-- ==== Sys2Proof/Tests/Slice0.lean ====
section
/-! SUPPORT. Tests: ill-formed commands, worked examples of the spec, and for every statement a state and operands that meet its
hypotheses. -/

open Sys2Proof Sys2Proof.Machine

namespace Sys2Proof.Tests

set_option Elab.async false

/-! ### States the tests begin from -/

def dev (f : Chip → Chip) : State := { State.reset with chip := f State.reset.chip }
def base : State := State.reset
def wTopo : Topo := ⟨1, 1, 0, 1, 1, [0], 0, [(0, ⟨0, false, 0, []⟩)]⟩
def wCell : State := dev (fun c => setFld { c with topo := some wTopo, lpe := { c.lpe with bankA := [(15, 1)] } } (NGL_L_STAT_state 0) 6)
def wRun : State := dev (fun c =>
  { c with topo := some wTopo, lpe := { c.lpe with bankA := [(15, 1)], cells := [(0, { Cell.reset with mode := .run })] } })
def wHold : State := dev (fun c =>
  { c with topo := some wTopo, lpe := { c.lpe with bankA := [(15, 1)], cells := [(0, { Cell.reset with mode := .hold })] } })
def wCellCmd : State := dev (fun c =>
  { c with topo := some wTopo, lpe := { c.lpe with bankA := [(15, 1)], cmds := [(0, ⟨0x02000000, 0⟩)] } })
def wRoutine (w : Nat) (ph : DocPhase) : Routine :=
  { freshRoutine Chip.reset 0x20 ⟨0x20000000, 0, 0, 0, 0, 0⟩ with word := w, phase := ph, regs := List.replicate 16 4 }
def wRuns (r : Routine) : State := dev (fun c => { c with doc := { c.doc with cur := some r } })
def wRuns2 (r : Routine) (f : Chip → Chip) : State := { (wRuns r) with chip := f (wRuns r).chip }
def wOpR (op : Nat) : Routine := wRoutine (microword 1 0 0 0 0 op 2 3 4 0 0 0x00800000) .issue
def wOp (op : Nat) : State := wRuns (wOpR op)
def wSeqR (n : Nat) : Routine := { wRoutine (microword 1 0 n 0 0x20 0 2 3 4 0 0 0) .next with stack := [7] }
def wSeq (n : Nat) : State := wRuns (wSeqR n)
def wAluR (sub : Nat) : Routine := wRoutine (microword 1 0 0 0 0 1 2 3 4 1 sub 7) .issue
def wAlu (sub : Nat) : State := wRuns (wAluR sub)
def wLook : State := wRuns2 (wOpR 8) (fun c => { c with ars := { c.ars with cache := [(63, { CacheEntry.empty with st := 2, id := 4 })] } })
def wColl : State := wRuns2 (wOpR 0x14) (fun c => { c with doc := { c.doc with stepB := some 9 } })
def wContent : List Byte := List.replicate 60 0 ++ leBytes 4 (crc32c (List.replicate 60 0))
def wLoad : State := wRuns2 (wOpR 9) (fun c => { c with ars := { c.ars with cache := [(4, { CacheEntry.empty with st := 2, id := 4, content := wContent })] } })
def wApplyR : Routine :=
  { wRoutine 0 .fetch with opcode := 0x10, pc := 0x100, cmd := ⟨0x10000000, 0x10004, 0, 0, 0, 0⟩, regs := [0x10004, 0, 0, 0] ++ List.replicate 12 0 }
def wApply : State := wRuns2 wApplyR (fun c => { c with ars := { c.ars with cache := [(4, { CacheEntry.empty with st := 2, id := 4, content := wContent })] } })
def wArs (w : W) : State := dev (fun c => { c with ars := { c.ars with cmd := some (w, 0), store := [(4, 1)] } })
def wPrg (o : W) (cache : List (Nat × CacheEntry)) : State := dev (fun c =>
  setSlot (wr (setFld { c with ars := { c.ars with cache := cache }, prg := { c.prg with mem := [(0, 100), (1, 0x00040000)], run := some (PrgRun.fresh 0 (some o)) } }
    (PRG_S_HDR_step_count 0) 1) (PRG_S_SPAN 0) 100) 0 3)
def wRef (b : W) : StepRef := ⟨b, 0, 0, stepOf 100 0x00040000, b.toNat⟩

/-! ### The WellFormed checks refuse what no environment sends -/

theorem test_wf_pps_tick : wellFormed (.ppsInEdge 255 200) = false ∧ wellFormed (.ppsInEdge 254 200) = true := by decide
theorem test_wf_pps_out_tick : wellFormed (.ppsOutRise 255) = false ∧ wellFormed (.ppsOutFall 255) = false := by decide
theorem test_wf_hb_tick : wellFormed (.partnerHbEdge 255) = false ∧ wellFormed (.partnerHbEdge 0) = true := by decide
theorem test_wf_transmit_tick : wellFormed (.transmitStart 0 255) = false ∧ wellFormed (.transmitEnd 0 255) = false := by decide
theorem test_wf_gate_tick : wellFormed (.gclSwitch 0 255) = false ∧ wellFormed (.gateEntryChange 0 255) = false := by decide
theorem test_wf_uplink_length : wellFormed (.uplinkFrame 0 0 0 (List.replicate 145 0) 0 0 true) = false := by decide +kernel
theorem test_wf_request_master : wellFormed (.matrixGrant 0 [⟨14, 0, 32, none⟩]) = false := by decide
theorem test_wf_request_crosses_16k : wellFormed (.matrixGrant 0 [⟨0, 16383, 2, none⟩]) = false := by decide
theorem test_wf_request_data : wellFormed (.matrixGrant 0 [⟨0, 0, 2, some [1]⟩]) = false := by decide
theorem test_wf_pcie_empty : wellFormed (.pcieRequest false 0 0 15 none) = false := by decide
theorem test_wf_pcie_data : wellFormed (.pcieRequest true 0 2 15 (some [1, 2, 3, 4])) = false := by decide
theorem test_wf_link_speed : wellFormed (.pcieLinkUp 0 8 0 0) = false ∧ wellFormed (.pcieLinkUp 5 3 0 0) = false := by decide
theorem test_wf_overrange_code : wellFormed (.adcConversionDone 5 true) = false ∧ wellFormed (.adcConversionDone 0x7FFF true) = true := by decide
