-- ==== Sys2Proof/Machine/Translate.lean ====
section
/-! DEFINITION. Grants of pages, translation in a unit, and the writer capability checks (R265, R269, R401 to R405). -/

namespace Sys2Proof.Machine

/-! ### Grants of pages -/

/-- Whether a core's partition holds a grant of the page of a pod-remote address (R19, R405). -/
def State.granted (s : State) (k pa : Nat) (write : Bool) : Bool :=
  s.hub.grants.any fun g => g.page == pa / 4096 && (g.write || !write) && s.partOf g.core == s.partOf k

/-- The grant that the hub received longest ago. -/
def oldestGrant (g : List Grant) : Option Grant :=
  g.foldl (fun (b : Option Grant) e => match b with
    | none => some e
    | some f => if e.seq < f.seq then some e else b) none

/-- Whether a request asks for a grant of a page whose answer is still wanted, or brings the page back (R405). -/
def Outstanding.asks (o : Outstanding) (page : Nat) : Bool := o.ctx == 16 + page && match o.request.op with
  | .grant p _ => p.toNat == page
  | _ => false
def Outstanding.returns (o : Outstanding) (page : Nat) : Bool := match o.request.op with
  | .returned p _ _ => p.toNat == page
  | _ => false

/-- A request for a page's grant leaves for the home package, once per page and partition, and behind a return of the page that is under way; a
full table first returns its oldest grant (R26, R405, R472). -/
def askGrant (s : State) (pa k : Nat) (write : Bool) : State :=
  let pkg := paPackage pa
  let page := pa / 4096
  let coming := (s.hub.outstanding.filter fun o => o.asks (o.ctx - 16)).length
  if s.hub.outstanding.any fun o => o.returns page || (o.asks page && s.partOf o.core == s.partOf k) then s
  else if s.hub.grants.length + coming ≥ Config.grantTable then
    match oldestGrant s.hub.grants with
    | some g =>
      let back := Instr.pageRevocation ⟨BitVec.ofNat 40 g.page, false, none⟩
      if s.agenda.any fun e => e.2 == back then s else s.post 0 back
    | none => s
  else s.sendPeerAs pkg k (16 + page) none (.grant (BitVec.ofNat 40 page) write)

/-- A core index of a partition, for what its hub does. -/
def State.coreOfPart (s : State) (p : Nat) : Nat := (s.part p).lowDie * 1024

/-- A core index of the partition to which an address belongs. -/
def State.coreAt (s : State) (pa : Nat) : Nat := s.coreOfPart ((addressOwner s pa).getD 0)

/-- An access of this package or of a peer to a page homed here: the other packages' grants in its way are revoked, or reduced to reading,
and it waits until their lines are back; nothing where none is in its way (R405). -/
def State.recall (s : State) (pa : Nat) (write : Bool) (by_ : Option Nat) : Option State :=
  let page := pa / 4096
  match tabFind s.hub.pageDir page with
  | none => none
  | some h =>
    if !h.awaited.isEmpty then some s
    else
      let w := h.writer.filter fun p => some p != by_
      let rs := if write then h.readers.filter fun p => some p != by_ else []
      let met := w.toList ++ rs
      if met.isEmpty then none
      else
        let left : PageHome := {
          writer := if w.isSome then none else h.writer
          readers := if write then h.readers.filter fun p => some p == by_ else h.readers ++ w.toList
          awaited := met }
        some (met.foldl (fun s p => s.sendPeerAs p (s.coreAt pa) (16 + page) none (.revoke (BitVec.ofNat 40 page) (!write)))
          (s.modHub fun u => { u with pageDir := tabSet u.pageDir page left }))

/-- What an access of this package has to wait for before it reaches a device page: a grant, for a page homed in another package, or the
return of the peers' grants of its own (R405); the state in which that is asked for, or nothing. -/
def State.needPage (s : State) (pa k : Nat) (write : Bool) : Option State :=
  if hostResident pa then none
  else if s.podRemote pa then if s.granted k pa write then none else some (askGrant s pa k write)
  else s.recall pa write none

/-- The cores of the partition to which an address belongs (R19, R450). -/
def State.nearAddress (s : State) (pa : Nat) : Nat → Bool := fun k => some (s.partOf k) == addressOwner s pa

/-- Translate(ea, kind) in a unit; a walk waits while the HBM meter of its class is exhausted, and its reads are charged (R423, R424). -/
def translateU (ea : Word) (kind : Nat) : U (Nat × TlbEntry) := do
  let s ← getS
  let k := s.cur.1
  let root := (s.core k).vmroot
  if s.walkWaits k (s.clsOf k) root ea.toNat then stallOn (.walk ea.toNat)
  match (s.payWalk k (s.clsOf k) root ea.toNat).translate k root ea kind with
  | .error f => throw (.trap (f.trap ea kind))
  | .ok (pa, e, t) =>
    setS t
    pure (pa, e)

/-! ### Writer capabilities -/

/-- The capability state of the region that holds a physical address; an unlisted region is OPEN (R265, R266). -/
def State.capAt (s : State) (pa : Nat) : CapState :=
  match s.caps.find? (fun e => decide (e.1 * 4096 ≤ pa ∧ pa < e.1 * 4096 + e.2.bytes)) with
  | some e => e.2.cap
  | none => .opened

/-- Whether the capability state of an address has not come to a core's partition: that of another package's region comes with a grant of its
page, and is known of what a lane of this package holds (R265, R266). -/
def State.capUnknown (s : State) (k pa : Nat) : Bool :=
  s.podRemote pa && !s.granted k pa false && match s.capAt pa with
    | .held p _ _ => p != s.pkg
    | _ => true

/-- Whether CapCheck(pa) by a core's unit or engine job fails for a holder; a state that is not here yet is checked once the line has come
(R269). -/
def State.capFails (s : State) (k pa tag lane : Nat) (det : Bool) : Bool :=
  if hostResident pa || s.capUnknown k pa then false
  else match s.capAt pa with
    | .sealed => true
    | .held p t l => !(p == s.pkg && t == tag && l == lane)
    | .opened => det

/-- Whether CapCheckRead(pa) fails for a holder, as above (R269). -/
def State.capReadFails (s : State) (k pa tag lane : Nat) (det : Bool) : Bool :=
  det && !hostResident pa && !s.capUnknown k pa &&
    match s.capAt pa with
    | .sealed => false
    | .held p t l => !(p == s.pkg && t == tag && l == lane)
    | .opened => true

def capCheckU (pa : Nat) (ea : Word) : U Unit := do
  let s ← getS
  let (t, l, d) := s.holderOf s.cur.1
  stopIf (s.capFails s.cur.1 pa t l d) .capability ea

def capCheckReadU (pa : Nat) (ea : Word) : U Unit := do
  let s ← getS
  let (t, l, d) := s.holderOf s.cur.1
  stopIf (s.capReadFails s.cur.1 pa t l d) .capability ea

end Sys2Proof.Machine
end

### Exercise directions
Give back the entries above exactly as they are, from their first line through the line that contains "begin from -/", both included, with nothing else.

### Exercise output
-- ==== Sys2Proof/Tests/Slice0.lean ====
section
/-! SUPPORT. Tests: ill-formed commands, worked examples of the spec, and for every statement a state and operands that meet its
hypotheses. -/

open Sys2Proof Sys2Proof.Machine

namespace Sys2Proof.Tests

set_option Elab.async false

/-! ### States the tests begin from -/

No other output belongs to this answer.